We introduce a column during the Xform design for indetifier_information where the default is blank hence false and the assignment of true defines the question/variable as a piece of identifier information.

image1286×177 8.2 KB
Changing the way the system handles identifier_information= “true” such that the data is collected but not submitted.

image1282×181 8.02 KB

I would not know the design structural approach that would have to be made for the form to consider them as such.

Stephane

Xiphware · October 6, 2020, 12:08am

Another quick (and dirty?) option might be to make any name field you wish to blank out as relevant on a final submit trigger. eg

name-to-hide: relevant = ${finished}!='OK'

and having the final question of your form be:

finished: type=trigger, label="Are you finished?"

The names would remain during form filling, but would become non-relevant (and so blanked on submission) soon as you hit the final trigger question. Oh, and make the trigger mandatory so that you cant submit the form without hitting it.

wroos · October 6, 2020, 6:37am

Thanks @Xiphware,
Great workaround.

Update:
We do NOT need to add to name-to-hide required = ${finished} != ‘OK’. This is controlled by the relevant too.
So, name-to-hide field is just required = true (as we use it in dynamic question labels).

Is there any possibility to use a finalise or sent system event/status for your relevant? This would make the solution more automatic.
Kind regards
Wolfgang

Kal_Lam · October 6, 2020, 8:06am

This is for those who have been trying to follow what @Xiphware has tried to outline in this post. You could do the same as outlined in the image shared below:

In the survey tab of your xlsform:

Data entry screen (1) as seen in Enketo:

As soon as you press the OK. You should see the following screen…

Data entry screen (2) as seen in Enketo:

Here, name 2 is automatically marked for deletion. You need not delete the unwanted variables manually. The system deletes for you.

Data as seen in the KoBoToolbox server:

Reference xlsform:

name-to-hide.xlsx (8.7 KB)

Thank you @Xiphware for this wonderful workaround!

Xiphware · October 6, 2020, 8:30am

Thank you @Kal_Lam for going to the trouble of putting it all in an actual form which others can leverage

wroos · October 6, 2020, 10:51am

Thanks to ALL of you!
Still open for discussion:

Is there any possibility to use a finalise or send system event/status for your relevant? This would make the solution more automatic.
(@Xiphware, @tinok, @Kal_Lam, please?)

I also did a small update in the last post.

A small disadvantage of the workaround, esp. for KoBoCollect (style pages), is:
Any required field (here the finished variable) blocks the user to move with normal flow (Next button or swipe) to the end, i.e. the save point (for example to save a partly done interview).
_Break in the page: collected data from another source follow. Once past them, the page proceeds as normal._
-- ==== Sys2Proof/Laws/PerInstr.lean ====
section
/-! SUPPORT. The family `EncodingForm`: the decoder finds each instruction's opcode in the opcode map, and filling the shape
found with the operand bytes of the instruction's form gives the instruction back. -/

namespace Sys2Proof.Laws

/-- Fill a shape with exactly the operand bytes it is short of. -/
def fillShape : Shape → List Byte → Option Instr
  | .one i, [] => some i
  | .two mk, [b] => some (mk b)
  | .three mk, [lo, hi] => some (mk (joinBytes hi lo))
  | _, _ => none

/-- The form of one instruction's encoding (spec/30_encoding.md R90, R95, R96). -/
def EncodingForm.Statement (i : Instr) : Prop :=
  ∃ sh, decodeOpcode i.opcode = some sh ∧ fillShape sh i.form.bytes = some i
The user needs to use direct navigation (menu) or close the form to allow saving.

Kind regards!

Sjlver · June 30, 2021, 2:16pm

Is there any possibility to use a finalise or send system event/status for your relevant? This would make the solution more automatic.

@wroos Just brainstorming: You might have some other required question that you could (ab)use for this. As long as it comes late in the form, after personal information is no longer needed, that should be fine.

Also, I’ve been wondering whether the following alternative would work: Instead of setting the relevant column for private fields, set the calculate and trigger columns. This can be used (I think) to transform the data at the moment when the trigger is selected. For example, you could use:

calculate = concat(substr(., 0, 1), '...') to keep the first character of the private value, but strip everything else. Maybe that would be good enough anonymization while still making the form results easier to interpret.
calculate = digest(., 'SHA-256') to hash the value.
You could even use something like if(starts-with(., 'HASH:'), ., concat('HASH:', digest(., 'SHA-256'))). This makes it idempotent, so that the value survives even if the enumerator selects and deselects the trigger field multiple times.

I haven’t tested any of these yet. If someone else does, I’d be happy to hear how it goes.